- **YOUR ASSIGNMENT**
Reproduce the first line of the entries that follow and each later line, word for word, ending with the one containing "deviceMemoryOk State.reset ∧".

%%

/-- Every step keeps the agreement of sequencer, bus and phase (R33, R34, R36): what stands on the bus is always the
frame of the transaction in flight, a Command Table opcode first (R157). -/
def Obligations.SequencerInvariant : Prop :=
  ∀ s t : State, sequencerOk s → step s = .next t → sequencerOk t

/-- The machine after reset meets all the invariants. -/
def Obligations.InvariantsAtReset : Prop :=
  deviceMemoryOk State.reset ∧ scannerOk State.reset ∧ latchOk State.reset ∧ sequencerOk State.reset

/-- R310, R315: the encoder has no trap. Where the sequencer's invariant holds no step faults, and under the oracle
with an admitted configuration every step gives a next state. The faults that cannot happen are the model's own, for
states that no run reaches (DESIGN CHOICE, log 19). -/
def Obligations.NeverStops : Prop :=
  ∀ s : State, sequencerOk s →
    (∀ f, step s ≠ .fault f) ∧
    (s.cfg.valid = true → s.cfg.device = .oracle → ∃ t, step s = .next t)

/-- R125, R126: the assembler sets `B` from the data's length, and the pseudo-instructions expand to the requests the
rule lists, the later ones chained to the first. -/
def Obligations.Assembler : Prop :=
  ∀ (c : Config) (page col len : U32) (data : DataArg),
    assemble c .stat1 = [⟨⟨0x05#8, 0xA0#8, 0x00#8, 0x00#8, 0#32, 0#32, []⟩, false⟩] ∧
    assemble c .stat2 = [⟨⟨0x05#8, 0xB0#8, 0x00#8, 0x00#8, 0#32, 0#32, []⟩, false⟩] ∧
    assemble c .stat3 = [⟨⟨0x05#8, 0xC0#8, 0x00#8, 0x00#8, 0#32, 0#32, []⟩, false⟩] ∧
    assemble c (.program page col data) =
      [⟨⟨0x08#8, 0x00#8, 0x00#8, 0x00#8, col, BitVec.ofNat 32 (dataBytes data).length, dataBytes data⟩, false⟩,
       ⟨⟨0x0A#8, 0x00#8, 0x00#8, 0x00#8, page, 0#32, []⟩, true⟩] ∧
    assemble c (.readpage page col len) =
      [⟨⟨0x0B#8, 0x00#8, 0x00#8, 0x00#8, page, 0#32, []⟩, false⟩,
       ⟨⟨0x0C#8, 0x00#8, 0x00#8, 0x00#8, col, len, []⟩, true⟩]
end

%%

- **RESPONSE TO THIS TASK**
/-- Every step keeps the agreement of sequencer, bus and phase (R33, R34, R36): what stands on the bus is always the
frame of the transaction in flight, a Command Table opcode first (R157). -/
def Obligations.SequencerInvariant : Prop :=
  ∀ s t : State, sequencerOk s → step s = .next t → sequencerOk t

/-- The machine after reset meets all the invariants. -/
def Obligations.InvariantsAtReset : Prop :=
  deviceMemoryOk State.reset ∧ scannerOk State.reset ∧ latchOk State.reset ∧ sequencerOk State.reset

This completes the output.